Studies on the in vitro cultivation of Echinococcus species show that the parasite is a suitable model for differentiation. Depending on the culture conditions, protoscoleces can either develop in cystic or adult directions. Several investigations have reported that controlling the capacity of protoscoleces into adult worms or hydatid cysts is associated with the host’s environmental conditions such as the contact of evaginated protoscoleces with a suitable protein-containing substrate [35]. In addition to the influence of environmental conditions such as pH, oxygen tensions, and bile salt concentration, the molecular basis of bidirectional development needs to be investigated. Whole-genome sequencing, proteomic and transcriptional investigations have identified genes and proteins that are differentially expressed between the different life stages and cyst components of E. granulosus [68]. However, the identities of some genes responsible for the main molecular events that lead to structural developments of E. granulosus and its evolution between various developmental stages are unknown.

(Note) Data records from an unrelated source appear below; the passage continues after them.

-- ==== Sys2Proof/Machine/Control.lean ====
section
/-! DEFINITION. Control transfer: JMP, BA, BI, BS (44_serve_control_algorithms R201 to R204). -/

namespace Sys2Proof.Machine

/-- `upc <- tgt` when the condition holds, else the normal advance (R202 to R204). -/
def State.branch (s : State) (taken : Bool) (tgt : UAddr) : State := if taken then s.jump tgt else s.advance

/-- JMP (R201). -/
def execJmp (tgt : UAddr) (s : State) : StepResult := .next (s.jump tgt)

/-- BA (R202). -/
def execBa (tgt : UAddr) (s : State) : StepResult := readLatch .act s.act s fun act => .next (s.branch act tgt)

/-- BI (R203). -/
def execBi (tgt : UAddr) (s : State) : StepResult := readLatch .act s.act s fun act => .next (s.branch (!act) tgt)

/-- BS (R204): the comparison is of all 32 bits. -/
def execBs (tgt : UAddr) (s : State) : StepResult :=
  readLatch .raw s.raw s fun raw => readLatch .prev s.prev s fun prev => .next (s.branch (raw == prev) tgt)

end Sys2Proof.Machine
end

The Homeobox B7 (HoxB7) gene family has emerged as important master regulators of development. They are present in the genomes of all animals, have been highly conserved throughout evolution, and are directly involved in the morphological diversification [9,10]. Notch signalling pathway is found in organisms as diverse as worms and humans. The notch gene plays a critical role in tissue development, regulation of cell proliferation, and differentiation and cell fate in all metazoans [11,12]. However, there are no molecular developmental studies on HoxB7 and notch genes in E. granulosus. The purpose of the present study was to evaluate the differential expression of these genes in terms of fold differences in the germinal layer of hydatid cyst in sheep as an intermediate host and the microcysts grown in monophasic culture media.

MATERIALS AND METHODS

Collection of protoscoleces

The protoscoleces of hydatid cysts were obtained from the livers of naturally infected sheep slaughtered at Kerman abattoir, southeast of Iran. The hydatid fluid was aspirated aseptically using a 50 ml syringe, and then the germinal layer was removed. The layer was washed 4 times and stored at −80°C until testing. Subsequently, the collected protoscoleces were washed 4 times with sterile PBS. The number of protoscoleces per ml was adjusted as 1×104 protoscoleces in 0.9% NaCl solution with more than 90% viability rate. The viability of the protoscoleces was confirmed by their flame cell motility and impermeability to 0.1% eosin solution under a light microscope. Afterwards, the parasite was genotyped as described elsewhere [4,1315]. The protoscoleces were digested in 1% (w/v) pepsin prepared in 0.85% (w/v) NaCl (pH 4.0) for 30 min at 37°C to release protoscoleces from the brood capsules. Lastly, pepsin-digested protoscoleces were used for 3 assays; (i) in vitro culture in diphasic media to reach adult form, (ii) in vitro culture with feeder cells for microcyst formation, and (iii) in vivo adult worm formation by experimental infection of a dog.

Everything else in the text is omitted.